WHAT TO WORK ON —
Take each line of the entries below that contains "returns" and copy it.

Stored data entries
/-- After a Load or a Step, the Load call is refused, by the reason of the phase (R237). -/
theorem Session.transact_load_refused (hp : x.phase ≠ .created) (buf : List Byte) :
    x.transact (.load buf) = .refused .secondLoad ∨ x.transact (.load buf) = .refused .loadAfterStep := by
  obtain ⟨s, ph⟩ := x
  cases ph
  case created => exact absurd rfl hp
  case loaded => exact .inl rfl
  case stepped => exact .inr rfl

/-! ### The phase past `created` -/

/-- An accepted Load or Step leaves `created`, and no call returns to it. -/
theorem Session.transact_leaves_created (h : x.transact a = .next (y, r))
    (hx : x.phase ≠ .created ∨ a = .step ∨ ∃ b, a = .load b) : y.phase ≠ .created := by
  obtain ⟨b, -, -, rfl, -⟩ | ⟨k, rfl, rfl, -⟩ | ⟨f, -, -, hp, -, -⟩ | ⟨rfl, rfl, -⟩ | ⟨rfl, rfl, -⟩ | ⟨rfl, rfl, -⟩ :=
    Session.transact_next h
  case inl => nofun
  case inr.inr.inl => rw [hp]; nofun
  all_goals simpa using hx

/-- So a schedule that holds a Load or a Step ends past `created`. -/
theorem Session.run_leaves_created (h : Session.run sched x = .next y)
    (hx : x.phase ≠ .created ∨ ∃ a ∈ sched, a = .step ∨ ∃ b, a = .load b) : y.phase ≠ .created := by
  induction sched generalizing x with
  | nil => cases h; simpa using hx
  | cons a rest ih =>
    obtain ⟨z, r, hz, hrest⟩ := Session.run_cons_next h
    rw [List.exists_mem_cons_iff, ← or_assoc] at hx
    exact ih hrest (hx.imp_left (Session.transact_leaves_created hz))

end Sys2Proof.Machine

open Sys2Proof Sys2Proof.Machine

/-- Settles O40: a Load is one `Memory.writeBytes` at 0x200 (`load_of_fits`) or nothing (`load_of_exceeds`). -/
theorem loadCopiesOrRejects : Obligations.LoadCopiesOrRejects := by
  refine fun buf s => ⟨fun hfit => ?_, fun hlong => load_of_exceeds hlong s⟩
  rw [load_of_fits hfit]
  exact ⟨rfl, rfl, writeBytes_byteAt_program s buf, fun _ => writeBytes_byteAt_other s buf⟩

/-- Settles O41: the phase alone decides whether a Load is accepted. A Load or a Step leaves `created` for good
(`Session.run_leaves_created`), and the other calls stay in it (`Session.transact_before_load`). -/
theorem loadIsAcceptedOnlyFirst : Obligations.LoadIsAcceptedOnlyFirst := by
  refine ⟨fun sched x y h hmem => Session.transact_load_refused (Session.run_leaves_created h (.inr hmem)),
    fun sched p d hother => ?_⟩
  obtain ⟨y, hy, hrun⟩ := Session.run_of_accepted (P := (· = .created)) (x := Session.create p d)
    (fun a ha _ hp => Session.transact_before_load hp (hother a ha)) rfl []
  rw [List.append_nil] at hrun
  exact ⟨y, hrun, fun buf => ⟨_, by rw [Session.transact_load_of_created hy, load_fst]⟩⟩

end

section
/-! The end of a run (R246): JP to its own address. -/

namespace Sys2Proof.Machine

variable {s : State}

/-! ### The word JP PC -/

/-- The low 12 bits of an address of memory are the address (R50). -/
theorem setWidth_toNat_of_address {pc : Word} (h : pc.toNat < 4096) : (pc.setWidth 12).toNat = pc.toNat :=
  (BitVec.toNat_setWidth 12 pc).trans (Nat.mod_eq_of_lt h)

theorem jpWord_eq_encode {pc : Word} (h : pc.toNat < 4096) : 0x1000 + pc = encode (.jp (pc.setWidth 12)) := by
  apply BitVec.eq_of_toNat_eq
  rw [encode, formatA_toNat, setWidth_toNat_of_address h]
  simp only [BitVec.ofNat_eq_ofNat, BitVec.toNat_add, BitVec.toNat_ofNat]
  omega

theorem zext16_setWidth {pc : Word} (h : pc.toNat < 4096) : zext16 (pc.setWidth 12) = pc :=
  BitVec.eq_of_toNat_eq ((zext16_toNat _).trans (setWidth_toNat_of_address h))

/-! ### Steps and ticks at the end of a run -/

theorem endOfRun_iff : endOfRun s = true ↔ s.faulted = none ∧ s.kw = .idle ∧ s.pc.toNat ≤ 0xFFE ∧
    wordOfBytes (s.byteAt s.pc.toNat) (s.byteAt (s.pc.toNat + 1)) = 0x1000 + s.pc := by
  simp [endOfRun, and_assoc]

/-- JP PC jumps back over the advance to the address it stands at (R71, R102). -/
theorem step_of_endOfRun (h : endOfRun s = true) : step s = .next s := by
  obtain ⟨hf, -, hpc, hword⟩ := endOfRun_iff.mp h
  have hlt : s.pc.toNat < 4096 := by omega
  rw [jpWord_eq_encode hlt] at hword
  calc step s = exec (.jp (s.pc.setWidth 12)) s.advance := step_of_decode hf (by omega) (hword ▸ decode_encode _)
    _ = .next (s.advance.jump s.pc) := by rw [exec, execJp, zext16_setWidth hlt]
    _ = .next s := rfl

/-- A state that the step leaves as it is runs on without a fault. -/
theorem runsSafely_of_step_self (h : step s = .next s) (k : Nat) : runsSafely k s = true := by
  induction k with
  | zero => rfl
  | succ k ih => simp only [runsSafely, h, ih]

/-- A tick touches the timers only, and the end of a run does not depend on them (R176). -/
theorem endOfRun_tick (s : State) : endOfRun (tick s) = endOfRun s := rfl

end Sys2Proof.Machine

open Sys2Proof Sys2Proof.Machine

/-- Settles O58 (`step_of_endOfRun`): a step that returns its state returns it again every time. -/
theorem endOfRunIsLeftUnchanged : Obligations.EndOfRunIsLeftUnchanged := fun s h =>
  have hstep := step_of_endOfRun h
  ⟨hstep, runsSafely_of_step_self hstep, (endOfRun_tick s).trans h⟩

end

section
/-! Reset as a creation (R36, R230, log entries 1 to 10): a creation that draws 0 for every byte lists no byte. -/

namespace Sys2Proof.Machine

variable (p : Params) (d : Draw)

theorem Memory.unlisted_font (j : Nat) (h : j < 80) : Memory.unlisted p (p.fontBase.val + j) = p.fontData[j] := by
  simp [Memory.unlisted, h]

theorem Memory.unlisted_outside_font {a : Nat} (hout : a < p.fontBase.val ∨ p.fontBase.val + 80 ≤ a) :
    Memory.unlisted p a = 0 :=
  dif_neg (by omega)

/-- Creation lists nothing past memory (R50). -/
theorem create_byteAt_past {a : Nat} (ha : 4096 ≤ a) : (State.create p d).byteAt a = Memory.unlisted p a := by
  have hfont := p.fontBase.isLt
  refine (Memory.read_writeBytes p _ _ _ _).trans ?_
  rw [dif_neg (by simp; omega), Memory.read_ofBytes, if_neg (by omega)]

/-- Where a creation draws 0 for every byte, each address reads what an unlisted one does: the glyph byte in the font's
region, 0 elsewhere. -/
theorem create_byteAt_unlisted (hd : ∀ a, d.mem a = 0) (a : Nat) :
    (State.create p d).byteAt a = Memory.unlisted p a := by
  by_cases hpast : 4096 ≤ a
  · exact create_byteAt_past p d hpast
  by_cases hout : a < p.fontBase.val ∨ p.fontBase.val + 80 ≤ a
  · rw [create_byteAt_drawn p d (by omega) hout, hd, Memory.unlisted_outside_font p hout]
  · obtain ⟨j, rfl⟩ := Nat.exists_eq_add_of_le (show p.fontBase.val ≤ a by omega)
    have hj : j < 80 := by omega
    rw [create_byteAt_font p d j hj, Memory.unlisted_font p j hj]

/-- Canonical memory is fixed by its bytes (`Memory.wf_ext`), so the created memory is the empty list. -/
theorem create_mem_nil (hd : ∀ a, d.mem a = 0) : (State.create p d).mem = [] :=
  Memory.wf_ext p _ [] (create_mem_wf p d) rfl (create_byteAt_unlisted p d hd)

end Sys2Proof.Machine

open Sys2Proof Sys2Proof.Machine

/-- Settles O43: every field but memory agrees by definition, and the named draw's memory is empty (`create_mem_nil`). -/
theorem resetIsTheNamedCreation : Obligations.ResetIsTheNamedCreation :=
  calc State.reset
    _ = { State.create Params.conventional Draw.named with mem := [] } := rfl
    _ = State.create Params.conventional Draw.named := by
      rw [← create_mem_nil Params.conventional Draw.named fun _ => rfl]

end
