-- ==== Sys2Proof/Machine/Flags.lean ====
section
/-! DEFINITION. The conditions the integer ALU computes.  The architecture has no flags or condition codes
(spec/10_state.md R44): a comparison is the word 1 or 0, a branch tests a value, and overflow is a fault. -/

namespace Sys2Proof.Machine

/-- A comparison result as a word, 1 or 0 (10_state.md R44). -/
def boolWord (b : Bool) : Int := if b then 1 else 0

/-- LT: the signed order on integers (42_alu.md R172, R174). -/
def ltWord (a b : Int) : Int := boolWord (decide (a < b))

/-- EQ: integer equality (42_alu.md R173, R174). -/
def eqWord (a b : Int) : Int := boolWord (decide (a = b))

/-- The zero test of JNZ and JZ (43_branch.md R190, R191). -/
def isZero (a : Int) : Bool := decide (a = 0)

/-- An exact result checked against the Word range: outside it the ArithmeticOverflow fault, never a wrapped value
(42_alu.md R175). -/
def State.checked (s : State) (r : Int) : Except Trap Int :=
  if s.cfg.wordBits.inRange r then .ok r else .error { cause := .arithmeticOverflow, info := r }

end Sys2Proof.Machine
end

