-- ==== Sys2Proof/Laws/Config.lean ====
section
/-! SUPPORT. The parameters of an instance, written out. -/

namespace Sys2Proof

/-- The Words of a bounded width (spec/00_scope.md R11). -/
theorem WordBits.inRange_bounded_iff (n : Nat) (v : Int) :
    (WordBits.bounded n).inRange v = true ↔ -(2 ^ (n - 1) : Int) ≤ v ∧ v ≤ 2 ^ (n - 1) - 1 := by
  unfold WordBits.inRange WordBits.minOf WordBits.maxOf
  rw [Bool.and_eq_true, decide_eq_true_iff, decide_eq_true_iff]

/-- With unbounded words every integer is a Word (spec/00_scope.md R11). -/
@[simp] theorem WordBits.inRange_unbounded (v : Int) : WordBits.unbounded.inRange v = true := rfl

/-- The constraints on the two parameters (spec/00_scope.md R8, R9). -/
theorem Config.valid_iff (cfg : Config) :
    cfg.valid = true ↔ 1 ≤ cfg.capacity ∧
      ∀ n, cfg.wordBits = .bounded n → 64 ≤ n ∧ (cfg.capacity : Int) + 3 ≤ 2 ^ (n - 1) - 1 := by
  unfold Config.valid
  cases h : cfg.wordBits <;> simp [WordBits.maxOf]

/-- Every address and every sum of an address and a length is a Word: what R9 (c) is for. -/
theorem Config.inRange_of_small {cfg : Config} (hv : cfg.valid = true) {v : Int} (h0 : 0 ≤ v)
    (h1 : v ≤ (cfg.capacity : Int) + 3) : cfg.wordBits.inRange v = true := by
  cases hb : cfg.wordBits with
  | unbounded => rfl
  | bounded n =>
    obtain ⟨-, h3⟩ := (cfg.valid_iff.1 hv).2 n hb
    have : (0 : Int) ≤ 2 ^ (n - 1) := by positivity
    rw [WordBits.inRange_bounded_iff]
    constructor <;> omega

end Sys2Proof
end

RESPONSE TO THE EXERCISE —
/-- An accepted Load or Step leaves `created`, and no call returns to it. -/
/-- Settles O58 (`step_of_endOfRun`): a step that returns its state returns it again every time. -/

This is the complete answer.